I am trying to understand why we are experiencing scalability problems in our application. The application is a C++ based simulation software running on Windows only. Concurrency is implemented using C++11 threading facilities and a “self made” thread pool. The tasks are embarrassingly parallel and have a runtime of 20 seconds or more depending on the simulation case. The variation in runtime is relatively low. The “self made” thread pool is of course not an optimal solution, but since the task count is low and the runtime high, it does not seem to be a hotspot.
Simulation tasks make heavy use of object allocation and deallocation. Therefore, we have switched to TBB malloc_proxy (tbb44_20151115oss). This improved the scalability significantly.
However, scalability is nonetheless poor. When comparing sequential (1 worker thread) with parallel execution (8 worker threads), I can observe the following (footnote 1):
- The runtime of an individual task is increasing several seconds when running in parallel.
- CPI is increasing from 0.616 to 0.688.
- Front-end bound is decreasing from 23.7% to 17.2%, bad speculation is decreasing from 6.5% to 5.7%.
- Backend-bound is increasing from 47.7% to 56.9%.
- Retiring is decreasing from 22.1% to 20.2%.
I initially suspected that in parallel execution the L3 cache is used less efficiently, since all 8 workers compete on space in the L3 cache. However, non of the functions with a high difference in runtime is DRAM bound according to VTune.
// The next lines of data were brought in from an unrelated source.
/-- An operation that ended before its data. -/
def outEnd (core : Nat) (o : OutOp) (e : Err) (s : State) : State :=
  modOut core o.op (fun o => { o with started := true, done := true, fail := some (engineFail 0x7F 0 0x10 0 e.1 e.2.1 e.2.2) }) s

/-- Pay and perform the running operation. -/
noncomputable def outRun (core : Nat) (o : OutOp) (s : State) : State :=
  let g := outAgent o
  let p := payPieces o.asid (4 * 2 ^ o.ec) o.cost s
  let s1 := modOut core o.op (fun o => { o with started := true, cost := p.1 }) p.2
  if p.1 ≠ 0 then s1
  else match judgeOper o.rnd o.fpe o.hnd (ctlOp o.ctl != 0) s1 g 0 (outArgs o) (outDescs o), routineOf (g.ctx s1) s1.tick o.rnd o.fpe o.hnd with
    | .error e, _ => outEnd core o e s1
    | .ok _, none => s1
    | .ok _, some f =>
      let d := performOper f g (outArgs o) s1
      modOut core o.op (fun x => { x with done := true, exc := d.exc, fail := operFail true 0x7F 0 0 0 o.hnd d }) d.st

/-- OUTPUT_UNIT_OPERATION: one operation at a time, in issue order (R250). -/
noncomputable def outputUnit (core : Nat) (s : State) : State :=
  match (s.getCore core).outq with
  | o :: _ =>
    if o.done then s
    else if o.started then outRun core o s
    else match judgeOper o.rnd o.fpe o.hnd (ctlOp o.ctl != 0) s (outAgent o) 0 (outArgs o) (outDescs o) with
      | .error e => outEnd core o e s
      | .ok (rd, wr) =>
        let o1 := { o with started := true, cost := copyCost o.ec rd wr }
        outRun core o1 (modOut core o.op (fun _ => o1) s)
  | [] => s

noncomputable def execOutputUnitOperation (core : Nat) (s : State) : Out := .next (outputUnit core s)

/-- An operation of a core's queue leaves it. -/
def dropOut (op : Nat) (c : Core) : Core := { c with outq := c.outq.filter (fun x => x.op != op) }

/-- An operation of the output routine unit retires, on its core or switched out (16 R359). -/
def outputRetire (op : Nat) (s : State) : State :=
  let mine := fun (o : OutOp) => o.op == op && o.done
  let cs := s.core :: s.cores ++ s.saves.map (·.core)
  match cs.findSome? (fun c => c.outq.find? mine) with
  | none => s
  | some o =>
    retireWork o.warp op s.time o.exc o.fail { s with
      core := dropOut op s.core, cores := s.cores.map (dropOut op)
      saves := s.saves.map (fun (x : Saved) => { x with core := dropOut op x.core }) }

/-- A record of FOLD, SCAN, ZIP or OUTER whose data have been written: context, chain slot, record. -/
def doneOperRec (op : Nat) (s : State) : Option (Nat × Nat × Rec) :=
  s.liveCtxs.findSome? (fun c => c.chains.findSome? (fun p =>
    (p.2.recs.find? (fun r => r.op == op && r.instr && r.phase == .done && r.warp.isSome)).map (fun r => (c.asid, p.1, r))))

/-- OPERATION_RETIRE (R251): an operation whose writes are acknowledged, whether or not their leases have passed. A record's
completion word follows them (05 R80). -/
def operationRetire (op : Nat) (s : State) : State :=
  match doneOperRec op s with
  | some (asid, n, r) => retireWork (r.warp.getD 0) op r.wct r.exc r.fail (modRec asid n r.seq (fun r => { r with warp := none }) s)
  | none => outputRetire op s

def execOperationRetire (op : Nat) (s : State) : Out := .next (operationRetire op s)

/-! ## FOLD, SCAN, ZIP, OUTER (11 R244, R250) -/

/-- A tile operator issues; what it has read of its scalars it keeps while it is parked (R250). -/
def tileOper (fn : Nat) (d a b : BitVec 4) (h : BitVec 6) (e : BitVec 2) (s : State) : State :=
  inRange (decide (h.toNat ≤ 61)) s fun s => notDawn s fun s => withRoom .tl s fun s => notSpec 4 s fun s =>
    let again := !s.w.cur.arg.isEmpty
    let xs := sampled [sval s h, s.w.sGet (h.toNat + 1), s.w.sGet (h.toNat + 2)] s
    let hnd := xs.headD 0
    let raw := (xs[1]?).getD 0
    let eh := (xs[2]?).getD 0
    let opBad := ctlOp raw != 0
    let ctl := if opBad then raw else w64 (raw.toNat + 4 * fn)
    let dd := s.w.tdGet d.toNat
    let da := s.w.tdGet a.toNat
    let db := s.w.tdGet b.toNat
    let used := [dd, da] ++ (if usesB fn raw then [db] else [])
    if !again && !handleLive s.ctx hnd then handleTrap 0x10 hnd 0 s
    else if (fn = 0 ∨ fn = 3) ∧ used.all dSpace then keeping xs s fun s =>
      if s.core.outq.length ≥ 64 then parkHere s
      else afterFence 4 s fun s =>
        let op := s.nextId
        let o : OutOp := { op := op, warp := s.w.uid, team := s.w.team, asid := s.ctx.asid, priv := s.w.cur.priv, fn := fn
                           hnd := hnd, ctl := raw, eh := eh, dd := dd, da := da, db := db, ec := e.toNat, rnd := s.w.mode
                           fpe := s.w.enables }
        finish { s with
          nextId := op + 1
          core := { s.core with outq := s.core.outq ++ [o] }
          w := (s.w.addOp op .tl (.output op) [] 0 false 0).modOp op (fun o => { o with hnd := hnd }) }
    else openChain 0 s fun ch s => keeping xs s fun s =>
      if chainFull ch then parkHere s
      else afterFence 4 s fun s =>
        let at_ := annexVA ch ch.tail
        let ptr := fun i => if i < used.length then w64 (at_ + 32 * i) else 0
        finish (pushRec .tl 0 [w64 (0x10 + 256 * e.toNat), hnd, ctl, eh, ptr 0, ptr 1, ptr 2, 0] used true opBad s)

def execFold (d a b : BitVec 4) (h : BitVec 6) (e : BitVec 2) (s : State) : Out := .next (tileOper 0 d a b h e s)
def execScan (d a b : BitVec 4) (h : BitVec 6) (e : BitVec 2) (s : State) : Out := .next (tileOper 1 d a b h e s)
def execZip (d a b : BitVec 4) (h : BitVec 6) (e : BitVec 2) (s : State) : Out := .next (tileOper 2 d a b h e s)
def execOuter (d a b : BitVec 4) (h : BitVec 6) (e : BitVec 2) (s : State) : Out := .next (tileOper 3 d a b h e s)

/-! ## RTREG and RTFREE (11 R238, R239, R241) -/

/-- A header that breaks R238. -/
def headerBad (d0 d1 d2 : Nat) : Bool :=
  let w := bits d0 10 8
  let ids := [bits d1 31 0, bits d1 63 32, bits d2 31 0, bits d2 63 32]
  bits d0 63 18 != 0 || bits d0 15 11 != 0 || bits d0 7 6 != 0 || w == 0 || decide (w > 4) || bits d0 5 0 == 0
  || decide (bits d0 5 0 > 32) || (ids.drop w).any (· != 0)

/-- A body word's major and function (TSUB 3): a function its major does not assign is outside R239 too (DEDUCED,
notes/assumptions/50.md). -/
noncomputable def bodyMajor (w : Nat) : Bool :=
  w % 2 == 1 && (decide (0x10 ≤ majorOf w ∧ majorOf w ≤ 0x17) || majorOf w == 0x1C || majorOf w == 0x1D
    || (majorOf w == 0x1F && fnOf w == 4) || majorOf w == 0x3E)
  && (match decodeWord w with
    | .error (.illegal why) => why != 1
    | _ => true)

/-- VB names a register: the function accepts a nonzero one, whatever its other fields hold. -/
noncomputable def vbIsReg (w : Nat) : Bool :=
  decide (majorOf w ≤ 0x15) && (match decodeWord (w % 2 ^ 11 + 2 ^ 25) with
    | .ok _ => true
    | .error _ => false)

/-- Every vector register field names v0 to v15 (TSUB 4). -/
noncomputable def bodyRegs (w : Nat) : Bool :=
  if majorOf w = 0x3E then decide (pfxVC w ≤ 15)
  else (majorOf w == 0x12 || decide (bits w 17 11 ≤ 15)) && (majorOf w == 0x1D || decide (bits w 24 18 ≤ 15))
    && (!vbIsReg w || decide (bits w 31 25 ≤ 15))

/-- A PFX with its successor (TSUB 5). -/
def bodyPfx (w : Nat) (next : Option Nat) : Bool :=
  majorOf w != 0x3E || (match next with
    | none => false
    | some x => bits w 31 24 == 0 && decide (pfxRM w ≤ 5) && succOk x && pfxFieldsOk w x)

/-- Any other check of R22 (TSUB 6). -/
noncomputable def bodyOther (w : Nat) : Bool :=
  match decodeWord w with
  | .ok i => i.wf
  | .error _ => false

/-- The reason against a body word. -/
noncomputable def bodyBad (w : Nat) (next : Option Nat) : Option Nat :=
  if !bodyMajor w then some 3 else if !bodyRegs w then some 4 else if !bodyPfx w next then some 5
  else if !bodyOther w then some 6 else none

/-- The first reason against a body. -/
noncomputable def bodyReason : List Nat → Option Nat
  | [] => none
  | w :: ws => (bodyBad w ws.head?).orElse (fun _ => bodyReason ws)

/-- Read n words at home, in order. -/
def loadWords : Nat → W64 → List Nat → State → (List Nat → State → State) → State
  | 0, _, acc, s, k => k acc s
  | n + 1, va, acc, s, k => inlineLoad false false 4 va 6 s fun x s => loadWords n (va + 4) (acc ++ [x]) s k

/-- The lowest free IDX, and the generation of its next registration. -/
def nextRoutine (c : Ctx) : Nat × Nat :=
  let i := ((List.range 4080).map (· + 16)).find? (fun i => !c.routines.any (fun p => p.1 == i))
  let idx := i.getD 16
  let g := tabGet 0 idx c.rgens
  (idx, if g = 0xFFFF then 1 else g + 1)

/-- RTREG. -/
noncomputable def rtreg (d a : BitVec 6) (s : State) : State :=
  notDawn s fun s =>
    let va := sval s a
    inlineLoad false false 8 va 6 s fun d0 s => inlineLoad false false 8 (va + 8) 6 s fun d1 s =>
      inlineLoad false false 8 (va + 16) 6 s fun d2 s =>
        if headerBad d0 d1 d2 then softFail d 2 s
        else loadWords (bits d0 5 0) (va + 24) [] s fun ws s =>
          match bodyReason ws with
          | some why => softFail d why s
          | none =>
            if s.ctx.routines.length ≥ 4080 then softFail d 1 s
            else
              let n := nextRoutine s.ctx
              let w := bits d0 10 8
              let ids := [bits d1 31 0, bits d1 63 32, bits d2 31 0, bits d2 63 32]
              let r : Routine := { words := ws.map w32, width := w, assoc := bit d0 16, comm := bit d0 17
                                   ident := (ids.take w).map w32, gen := n.2 }
              putS d (w64 (n.2 * 4096 + n.1)) { s with ctx := { s.ctx with
                routines := tabIns n.1 r s.ctx.routines, rgens := tabSet 0 n.1 n.2 s.ctx.rgens } }

noncomputable def execRtreg (d a : BitVec 6) (s : State) : Out := .next (rtreg d a s)

/-- An operation that names a handle has not retired. -/
def handleUsed (s : State) (h : W64) : Bool :=
  (s.allWarps.any (fun w => ((s.findTeam w.team).map (·.asid)) == some s.ctx.asid && w.ops.any (fun o => o.hnd == h)))
  || s.ctx.chains.any (fun p => p.2.recs.any (fun r =>
    let dws := if r.dws.isEmpty then readRec s s.ctx p.2 r else r.dws
    (r.phase != .done || r.warp.isSome) && (dws.headD 0).toNat % 256 == 0x10 && dws[1]? == some h))

/-- RTFREE. -/
def execRtfree (d a : BitVec 6) (s : State) : Out :=
  .next (notDawn s fun s =>
    let h := sval s a
    if (liveRoutine s.ctx h).isNone then softFail d 1 s
    else if handleUsed s h then softFail d 2 s
    else putS d 1 { s with ctx := { s.ctx with routines := s.ctx.routines.filter (fun p => p.1 != rIdx h) } })

end Sys2Proof.Machine
end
When digging into the backend-bound category, I see that it is mostly “Core-bound” or “DTLB Overhead” which is going up. I don’t understand why those metrics are higher when I increase the number of workers. Since (at least in my understanding) execution ports and DTLB buffers are not shared among cores. Therefore, I would be really happy to learn what could cause such a behaviour and how I could try to mitigate it.
I uploaded an excerpt from VTune here (sorry for strange page format):
I tried Windows’s native SetThreadAffinityMask to bind threads to individual cores, but I could not notice any difference.
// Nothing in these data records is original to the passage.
/-- The budget covers the step's debit, or it has been taken. -/
def debitCovered (s : State) (w : WalkS) (u : Nat) : Bool :=
  (w.unit u).paid || decide (w.prob.debit ≤ ((s.findCtx w.asid).map (·.ebudLevel)).getD 0)

/-- Another step of the context became ready before the step's own time t and has not paid: it pays first (R213). -/
def debtBefore (s : State) (asid t : Nat) : Bool :=
  (s.core :: s.cores).any (fun c => c.walks.any (fun v => v.asid == asid && (List.range v.units.length).any (fun u =>
    !(v.unit u).paid && (v.unit u).readyAt.any (fun k => decide (k < t)) && stepOpen s c.num v u)))

/-- A step that may start but for the turn of others: all of R203. -/
def stepReady (s : State) (core : Nat) (w : WalkS) (u : Nat) : Bool :=
  stepOpen s core w u && debitCovered s w u && ((w.unit u).paid || !debtBefore s w.asid ((w.unit u).readyAt.getD s.tick))

/-- Whether another walk's ready step goes first: a higher class, or nearer in the round robin by slot. -/
def stepBefore (s : State) (core : Nat) (w : WalkS) : Bool :=
  let key := fun (v : WalkS) => (v.slot + 7 - (s.orr core).last) % 4
  ((s.getCore core).walks.filter (fun v => (List.range v.units.length).any (stepReady s core v))).any (fun v =>
    decide (w.prob.ec < v.prob.ec) || (v.prob.ec == w.prob.ec && decide (key v < key w)))

/-- A unit that could start its step but for an unsealed stage or an uncovered debit (R218), or that the self-test holds
with its step ready (R216). -/
def unitStalled (s : State) (core : Nat) (w : WalkS) (u : Nat) : Bool :=
  unitOpen s core w u && (!stagesSealed w u || !debitCovered s w u || (s.orr core).testing)

/-- Time passes for the walks on the cores: each stalled unit adds to its walk's STALL, by how many cycles nobody says
(log 42). -/
def countStalls (s : State) : State :=
  let add := fun (c : Core) (w : WalkS) => ((List.range w.units.length).filter (unitStalled s c.num w)).foldl
    (fun n u => n + (Config.reading s.tick (2000 + 16 * c.num + 4 * (w.slot % 4) + u)).toNat) w.stall
  let f := fun (c : Core) => { c with walks := c.walks.map (fun w => { w with stall := min (add c w) (2 ^ 40 - 1) }) }
  if (s.core :: s.cores).all (fun c => c.walks.isEmpty) then s else { s with core := f s.core, cores := s.cores.map f }

/-- After every step of the machine: which units' next steps are ready but for their debit, and since when (R213). -/
def settleReady (s : State) : State :=
  let f := fun (c : Core) => { c with walks := c.walks.map (fun w => { w with
    units := ((List.range w.units.length).zip w.units).map (fun p => { p.2 with
      readyAt := if stepOpen s c.num w p.1 then some (p.2.readyAt.getD s.tick) else none }) }) }
  if (s.core :: s.cores).all (fun c => c.walks.isEmpty) then s else { s with core := f s.core, cores := s.cores.map f }

/-- STEP_START. -/
def stepStart (core slot u : Nat) (s : State) : State :=
  match s.findWalk core slot with
  | none => s
  | some w =>
    if !stepReady s core w u ∨ stepBefore s core w then s
    else
      let s1 := if (w.unit u).paid then s else (payEbud w.asid w.prob.debit s).getD s
      modOrr core (fun o => { o with steps := o.steps + 1, last := slot })
        (modUnit core slot u (fun x => { x with running := true, paid := true, readyAt := none }) s1)

def execStepStart (core slot unit : Nat) (s : State) : Out := .next (stepStart core slot unit s)

/-- A value of a stage at its row and K index (R207, R211): a position that sparsity leaves out is +0. -/
def stageValue (r : PRec) (c : Core) (q u o p row k : Nat) : FVal :=
  let rd := winByte c
  let d := stageDesc r q u o p
  let at_ := stageAddr r q u o p
  let el := fun (col : Nat) =>
    let v := typeValue (r.opType o) (elemGet rd d row col)
    if PRec.narrow (r.opType o) then
      let sc := at_ + r.scaleOff o
      scaledValue (rdNat rd (sc + r.rowScales + 8 * row) 8 / 2 ^ (9 * (k / 64)) % 512) (rdNat rd (sc + 2 * row) 2) v
    else v
  if o = 0 ∧ r.sparse ≠ 0 then
    let gs := if r.sparse = 1 then 4 else 8
    let g := k / gs
    let word := rdNat rd (at_ + r.metaOff 0 + 4 * (row * r.metaWords + groupWord r.sparse g)) 4
    match (groupIdx r.sparse word g).1.findIdx? (fun i => i == k % gs) with
    | some x => el (g * (gs / 2) + x)
    | none => .fin false 0 0
  else el k

/-- The accumulator after a step (R72). -/
def stepSum (r : PRec) (c : Core) (q u p acc row col : Nat) : Nat :=
  dotFrom r.group acc ((List.range r.s).map (fun k => (stageValue r c q u 0 p row k, stageValue r c q u 1 p col k)))

/-- An element of a unit's accumulator before a step; a tile's first step starts from +0. -/
def accBefore (r : PRec) (c : Core) (q u st x : Nat) : Nat :=
  if st % r.steps = 0 then 0 else rdNat (accByte c) (accOff r q u + 4 * x) 4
My testing system is equipped with a 8-core Xeon E5-2630 v3 processor, hence it cannot be a NUMA problem. Turbo boost is turned off for this analysis.
Any hints and suggestions are welcomed!
Thank you in advance.
(1) All values obtained when filtering on actual simulation function, hence ignoring everything happening outside of parallel region.
After reading this post I think I understand a lot better what is happening. When running in parallel, I can observe many more PAGE_WALKER_LOADS.DTLB_MEMORY events. The concurrent workers seem to evict each others entries from the shared L3 cache. Similarly, DTLB_STORE_MISSES.WALK_DURATION is increasing significantly.
Comments and suggestions are still very welcome.
Thank you and best regard
I'm not familiar with your code. My opinions are: 1) adjust your data structure to avoid page fault, blocking data and keep them best utilizing in cache 2) Avoid (reduce) use shared variables in each thread, use thread local variables instead. 3) Reduce critical code area if possible.
>>>Backend-bound is increasing from 47.7% to 56.9%.>>>
I suppose that Backend-Bound is increased because of inter-thread synchronization. I was thinking about the situation where multiple threads are operating on some data array and performing reduction-like computation.